Financial regulation is struggling to keep up with the rapid development of artificial intelligence, according to European policymakers, who are grappling with how to support its adoption while containing risks to market integrity and stability.
Nikhil Rathi, CEO of the UK’s Financial Conduct Authority, said the traditional rule-making cycle “doesn’t work” in an era of rapid technological change, particularly as the development of agentic AI accelerates.
“Technology is changing incredibly fast and we need to think differently about some of the innovations we’re seeing in AI,” Rathi told CNBC’s “Squawk Box Europe” on Thursday.
Rathi highlighted the UK’s Financial Stability Board’s efforts in cutting-edge AI, as well as the creation of the AI Safety Institute in the UK, as part of a broader effort to help policymakers, regulators and businesses better understand risks and adopt technology safely.
Christine Lagarde, President of the European Central Bank, said that AI is a source of productivity and gains. But, in an interview given to the French newspaper The Echoesshe also warned that the technology also poses a “major risk.”
“For a decade now, we have been talking about cybersecurity risks, hacking, data theft, etc.,” Lagarde said. “But as AI models accelerate and deepen, we face a much greater risk, because it is happening very, very quickly, and because the defenses – and the necessary funding – have not yet been found.”
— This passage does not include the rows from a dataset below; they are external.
/-- What PLN_RD_DATA shows of the limit of bin `b` for port `p`: the mark where the bin is forbidden (R226). -/
def State.shownLimit (s : State) (p b : Nat) : Nat :=
  if s.forbidden p b then forbiddenMark else wrapBits 16 (s.limitOf p b)

theorem shownLimit_lt (s : State) (p b : Nat) : s.shownLimit p b < 2 ^ 16 := by
  unfold State.shownLimit
  split
  · decide
  · exact wrapBits16_lt _

theorem State.keeps.shownLimit {t : State} {m : Nat} (k : State.keeps m s t) (hs : s.canonical)
    (hm : limitsOutside m = true) (p b : Nat) : t.shownLimit p b = s.shownLimit p b := by
  rw [State.shownLimit, k.forbidden hs hm, k.limitOf hs hm, State.shownLimit]

/-- PLN_RD_DATA shows the bin and the port that PLN_RD_ADDR names. -/
theorem showPlain_spec {b p : Nat} (hb : s.reads .PLN_RD_ADDR_BIN 0 b) (hp : s.reads .PLN_RD_ADDR_PORT 0 p) :
    s.showPlain.rd .PLN_RD_DATA_ENTRY = s.plainEntry b % 2 ^ 16 ∧ s.showPlain.rd .PLN_RD_DATA_EFF = s.shownLimit p b := by
  have hshow : s.showPlain = (s.wr .PLN_RD_DATA_ENTRY 0 (s.plainEntry b)).wr .PLN_RD_DATA_EFF 0 (s.shownLimit p b) := by
    rw [State.showPlain, hb.eq, hp.eq, State.shownLimit]
  have hentry := hb.canon.reads_wr_mod (f := .PLN_RD_DATA_ENTRY) (i := 0) (v := s.plainEntry b)
  rw [hshow]
  exact ⟨((wr_keeps ..).reads hentry).eq, (hentry.canon.reads_wr (hv := shownLimit_lt ..)).eq⟩

/-- A write of PLN_RD_ADDR fetches what its bin and port show. -/
theorem readPlain_spec (hs : s.canonical) (w : Nat) :
    (s.readPlain w).rd .PLN_RD_DATA_ENTRY = s.plainEntry (bits 0 24 w) % 2 ^ 16 ∧
    (s.readPlain w).rd .PLN_RD_DATA_EFF = s.shownLimit (bits 24 2 w) (bits 0 24 w) := by
  have hk : State.keeps (writes [.PLN_RD_ADDR_BIN, .PLN_RD_ADDR_PORT] []) s
      ((s.wr .PLN_RD_ADDR_BIN 0 (bits 0 24 w)).wr .PLN_RD_ADDR_PORT 0 (bits 24 2 w)) :=
    ((wr_keeps ..).mono (by decide +kernel)).step (wr_keeps ..) (by decide +kernel)
  have hm : limitsOutside (writes [.PLN_RD_ADDR_BIN, .PLN_RD_ADDR_PORT] []) = true := by decide +kernel
  have hb := hs.reads_wr (f := .PLN_RD_ADDR_BIN) (i := 0) (hv := bits_lt 0 24 w)
  have hp := hb.canon.reads_wr (f := .PLN_RD_ADDR_PORT) (i := 0) (hv := bits_lt 24 2 w)
  obtain ⟨hentry, heff⟩ := showPlain_spec ((wr_keeps ..).reads hb) hp
  rw [hk.plainEntry hm] at hentry
  rw [hk.shownLimit hs hm] at heff
  exact ⟨hentry, heff⟩

/-! ### Tightening ranges (R204) -/

/-- The range that a write of PLN_T_FIRST commits: the word written, with the values that the other registers hold. -/
def State.heldRange (s : State) (w : Nat) : Tighten :=
  ⟨bits 0 24 w, s.rd .PLN_T_LAST_LAST, s.rd .PLN_T_LIM_LIMIT, s.rd .PLN_T_LIM_PORTS, bit 31 w⟩

theorem commitRange_plain (s : State) (w : Nat) : (s.commitRange w).plain =
    { s.plain with ranges := Store.set (fun _ => none) s.plain.ranges (s.rd .PLN_T_SEL_R_SEL) (some (s.heldRange w)) } := by
  refine ((showPlain_keeps _).parts .plain (by decide +kernel)).trans ?_
  simp only [State.wr_plain, State.heldRange]

theorem commitRange_reads_first (hs : s.canonical) (w : Nat) :
    (s.commitRange w).reads .PLN_T_FIRST_FIRST 0 (bits 0 24 w) :=
  (showPlain_keeps _).reads <| State.reads.put_plain (x := _) <| (wr_keeps ..).reads <| hs.reads_wr (hv := bits_lt 0 24 w)

/-- The range R_SEL is committed; the mask and the ranges in force stay. -/
theorem commitRange_spec (hs : s.canonical) (hw : Store.wf (fun _ => none) s.plain.ranges = true) (w : Nat) :
    Store.get (fun _ => none) (s.commitRange w).plain.ranges (s.rd .PLN_T_SEL_R_SEL) = some (s.heldRange w) ∧
    (s.commitRange w).rd .PLN_T_FIRST_FIRST = bits 0 24 w ∧
    (s.commitRange w).plain.records = s.plain.records ∧ (s.commitRange w).plain.acting = s.plain.acting := by
  rw [commitRange_plain]
  exact ⟨Store.get_set_self hw _ _, (commitRange_reads_first hs w).eq, rfl, rfl⟩

/-! ### Rebuilt tiles (R223) -/

/-- A damaged tile whose rebuild ends is damaged no more, and is lost if it failed. -/
theorem plainRebuilt_plain {x : Nat} (h : x ∈ s.plain.damaged) (ok : Bool) : (s.plainRebuilt x ok).plain =
    { s.plain with damaged := s.plain.damaged.filter (· != x), lost := if ok then s.plain.lost else x :: s.plain.lost } := by
  have hin : (!s.plain.damaged.contains x) = false := by simp [h]
  unfold State.plainRebuilt
  rw [hin, if_neg Bool.false_ne_true]
  extract_lets left old s1 s2
  have h2 : s2.plain = s1.plain := ((showPlain_keeps _).parts .plain (by decide +kernel)).trans (State.wr_plain ..)
  change _ = s1.plain
  refine (State.keeps.parts (m := writes_sendFault) ?_ .plain (by decide +kernel)).trans h2
  refine .ite (fun _ => .refl) fun _ => .forEach .refl fun p t k => ?_
  extract_lets c
  exact .ite (fun _ => k.trans (sendFault_keeps ..)) fun _ => k

/-- What the command leaves in the mask, whether the flash read and the section was verified (`ok`) or not. -/
theorem execPlainRebuildDone_of_damaged {x : Fin 8192} (h : x.val ∈ s.plain.damaged) {read ok : Bool}
    (hok : (read && (s.verifiedSection 0x11).isSome) = ok) : ∃ t, execPlainRebuildDone x read s = .next t ∧
      t.plain = (s.plainRebuilt x ok).plain := by
  have hc : s.plain.damaged.contains x.val = true := by simp [h]
  unfold execPlainRebuildDone
  rw [hok]
  dsimp only
  rw [if_pos hc]
  refine ⟨_, rfl, ?_⟩
  split
  · exact (tileWritten_keeps ..).parts .plain (by decide +kernel)
  · rfl

/-! ### EMIT_BACKOFF (R216) -/

theorem writeBackoff_of_ge {n : Nat} (hs : s.canonical) (v : BitVec 16)
    (h : s.rdS .EMG_LIMIT1_BACKOFF_MIN ≤ signed 16 v.toNat) :
    (s.writeBackoff n v.toNat).rd .EMG_BP_CTRL_EMIT_BACKOFF n = v.toNat ∧
    (s.writeBackoff n v.toNat).rd .EMG_BP_STATUS_BACKOFF_CLAMP n = s.rd .EMG_BP_STATUS_BACKOFF_CLAMP n := by
  have hw : s.writeBackoff n v.toNat = s.wr .EMG_BP_CTRL_EMIT_BACKOFF n v.toNat := if_neg (not_lt.mpr h)
  rw [hw]
  exact ⟨(hs.reads_wr (hv := v.isLt)).eq, ((wr_keeps ..).reads (hs.reads ..)).eq⟩

theorem writeBackoff_of_lt {n v : Nat} (hs : s.canonical) (h : signed 16 v < s.rdS .EMG_LIMIT1_BACKOFF_MIN) :
    (s.writeBackoff n v).rd .EMG_BP_CTRL_EMIT_BACKOFF n = s.rd .EMG_LIMIT1_BACKOFF_MIN % 2 ^ 16 ∧
    (s.writeBackoff n v).rd .EMG_BP_STATUS_BACKOFF_CLAMP n = 1 := by
  have hw : s.writeBackoff n v =
      (s.wr .EMG_BP_CTRL_EMIT_BACKOFF n (s.rd .EMG_LIMIT1_BACKOFF_MIN)).set1 .EMG_BP_STATUS_BACKOFF_CLAMP n := if_pos h
  have hstored := hs.reads_wr_mod (f := .EMG_BP_CTRL_EMIT_BACKOFF) (i := n) (v := s.rd .EMG_LIMIT1_BACKOFF_MIN)
  rw [hw]
  exact ⟨((set1_keeps ..).reads hstored).eq, hstored.canon.reads_wr.eq⟩

end

/-- Settles O35: a committed range and a rebuilt tile by what they leave in the mask, a read by what PLN_RD_DATA shows, and
EMIT_BACKOFF by its clamp. -/
theorem plainTable : Obligations.PlainTable := by
  unfold Obligations.PlainTable
  refine ⟨fun s w hs hw => ⟨_, rfl, ?_⟩, fun s w hs => ⟨_, rfl, readPlain_spec hs w.toNat⟩,
    fun s x hs hx hv => ?_, fun s x hs hx => ?_, fun s q v hs h => ?_, fun s q v hs h => ?_⟩
  · obtain ⟨hrange, hrest⟩ := commitRange_spec hs hw w.toNat
    rw [State.heldRange, bit_eq_testBit] at hrange
    exact ⟨hrange, hrest⟩
  · obtain ⟨t, ht, hplain⟩ := execPlainRebuildDone_of_damaged (read := true) (ok := true) hx (by rw [hv]; rfl)
    refine ⟨t, ht, ?_⟩
    rw [hplain, plainRebuilt_plain hx]
    exact ⟨by simp, rfl⟩
  · obtain ⟨t, ht, hplain⟩ := execPlainRebuildDone_of_damaged (read := false) (ok := false) hx rfl
    refine ⟨t, ht, ?_⟩
    rw [hplain, plainRebuilt_plain hx]
    exact ⟨by simp, rfl⟩
  · obtain ⟨c, hc, ht⟩ := hs.via_core q fun t => t.writeBackoff (t.rd .EMG_SEL_N q) v.toNat
    exact ⟨_, congrArg Host.Outcome.next ht, writeBackoff_of_ge hc v h⟩
  · obtain ⟨c, hc, ht⟩ := hs.via_core q fun t => t.writeBackoff (t.rd .EMG_SEL_N q) v.toNat
    exact ⟨_, congrArg Host.Outcome.next ht, writeBackoff_of_lt hc h⟩

end Sys2Proof.Machine
end

section
/-!
SUPPORT. What the record of a lane shows after an operation, and what sending and receiving frames leaves of it
(10_col_fabric.md R259 to R261, R283): the time exchange and the election rest on these rules.
-/

namespace Sys2Proof.Machine

/-! ### What the record of a lane shows -/

/-- The state is canonical, and what `g` takes from the record of lane `l` is `v`. -/
structure State.laneShows {α : Type} (s : State) (g : Lane → α) (l : Nat) (v : α) : Prop where
  canon : s.canonical
  eq : g (s.lane l) = v

/-- `g` takes nothing from a lane's record that sending and receiving frames rewrite: queue, fibre, keep store and
buffers. -/
def unsent {α : Type} (g : Lane → α) : Prop :=
  ∀ x queue fibre kept next filling held freed, g { x with
    queue := queue, fibre := fibre, kept := kept, keptNext := next, filling := filling, held := held, freed := freed } = g x

section
variable {s t : State} {m l : Nat} {α : Type} {g : Lane → α} {v : α}

theorem State.canonical.laneShows (hs : s.canonical) (g : Lane → α) (l : Nat) : s.laneShows g l (g (s.lane l)) := ⟨hs, rfl⟩

/-- An operation that writes no lane leaves what the record of each shows. -/
theorem State.keeps.laneShows (k : State.keeps m s t) (h : s.laneShows g l v)
    (hm : partIn m .lanes = false := by decide +kernel) : t.laneShows g l v where
  canon := k.canon h.canon
  eq := by
    have hl : t.lanes = s.lanes := k.parts .lanes hm
    rw [State.lane, hl]
    exact h.eq

theorem State.canonical.lane_updLane (hs : s.canonical) (l k : Nat) (y : Lane → Lane) :
    (s.updLane l y).lane k = if k = l then y (s.lane l) else s.lane k :=
  State.lane_setLane hs.lanes ..

/-- The record of a lane after an update of it. -/
theorem State.canonical.laneShows_updLane (hs : s.canonical) (y : Lane → Lane) :
    (s.updLane l y).laneShows g l (g (y (s.lane l))) where
  canon := (updLane_keeps s l y).canon hs
  eq := congrArg g ((hs.lane_updLane ..).trans (if_pos rfl))

/-- An update of a lane that leaves what `g` takes from it. -/
theorem State.laneShows.updLane (h : s.laneShows g l v) (k : Nat) {y : Lane → Lane}
    (hy : ∀ x, g (y x) = g x := by exact fun _ => rfl) : (s.updLane k y).laneShows g l v where
  canon := (updLane_keeps s k y).canon h.canon
  eq := by
    rw [h.canon.lane_updLane]
    split
    case isTrue e => rw [hy, ← e, h.eq]
    case isFalse => exact h.eq

/-- An update of another lane. -/
theorem State.laneShows.updLane_of_ne (h : s.laneShows g l v) {k : Nat} (hk : k ≠ l) (y : Lane → Lane) :
    (s.updLane k y).laneShows g l v where
  canon := (updLane_keeps s k y).canon h.canon
  eq := by rw [h.canon.lane_updLane, if_neg hk.symm, h.eq]

/-! ### Sending (R192, R260, R276) -/

theorem freeBlocks_laneShows (h : s.laneShows g l v) (r c k : Nat) (hg : unsent g := by exact fun _ _ _ _ _ _ _ _ => rfl) :
    (s.freeBlocks r c k).laneShows g l v := by
  unfold State.freeBlocks
  split
  · exact h.updLane r fun x => hg x x.queue x.fibre x.kept x.keptNext x.filling _ _
  · exact h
His comments come after the impact of AI on productivity and market integrity became a key discussion topic at the ECB’s annual meeting in Sintra, Portugal – Europe’s version of the Jackson Hole symposium – this week.
Sarah Breeden, deputy governor of the Bank of England, said agentic AI could amplify volatility during periods of market stress.
In his Sintra speech on Tuesday, Breeden said that, for now, commercial companies are primarily using autonomous AI for lower-risk operational tasks, such as research. “But that could change quickly,” she said.
Guardrails and circuit breakers?The increased use of agentic AI in financial markets could require greater oversight, she said, such as guardrails “analogous to circuit breakers or kill switches” that would “limit or stop market-wide trading if faulty AI models cause a market collapse.”
But top bankers and regulators also recognize that Europe is lagging behind in investing in AI and developing pioneering companies that are driving breakthroughs.
Boris Vujčić, vice-president of the European Central Bank, said: “Europe now finds itself in a situation where… it must, of course, develop its own capabilities in the field of AI. There has also been a lot of talk about issues of sovereignty in the field of AI. Europe has shown in the past that it is capable of adapting new technologies…[to] stimulate productivity growth. [But] it hasn’t always been on the border.
Rathi said market authorities ultimately need to strike a better balance in the face of rapidly evolving technology.
He said that while technological innovation offers exciting opportunities for the UK, particularly in relation to the country’s productivity and growth challenges, it is essential that markets are not exposed to risks that regulators cannot yet fully monitor.
“The reality is that some of these technologies now evolve in weeks or even months, and the traditional rule-making cycle just doesn’t work that way. So we need to think about new tools and a different way of working with the market in a more collaborative way, for example on financial crime and AI risks, to be able to ensure that we deliver on our objective of market integrity,” he said.
He added: “We don’t want to stand in the way of adoption, but we need to be transparent about the risks.”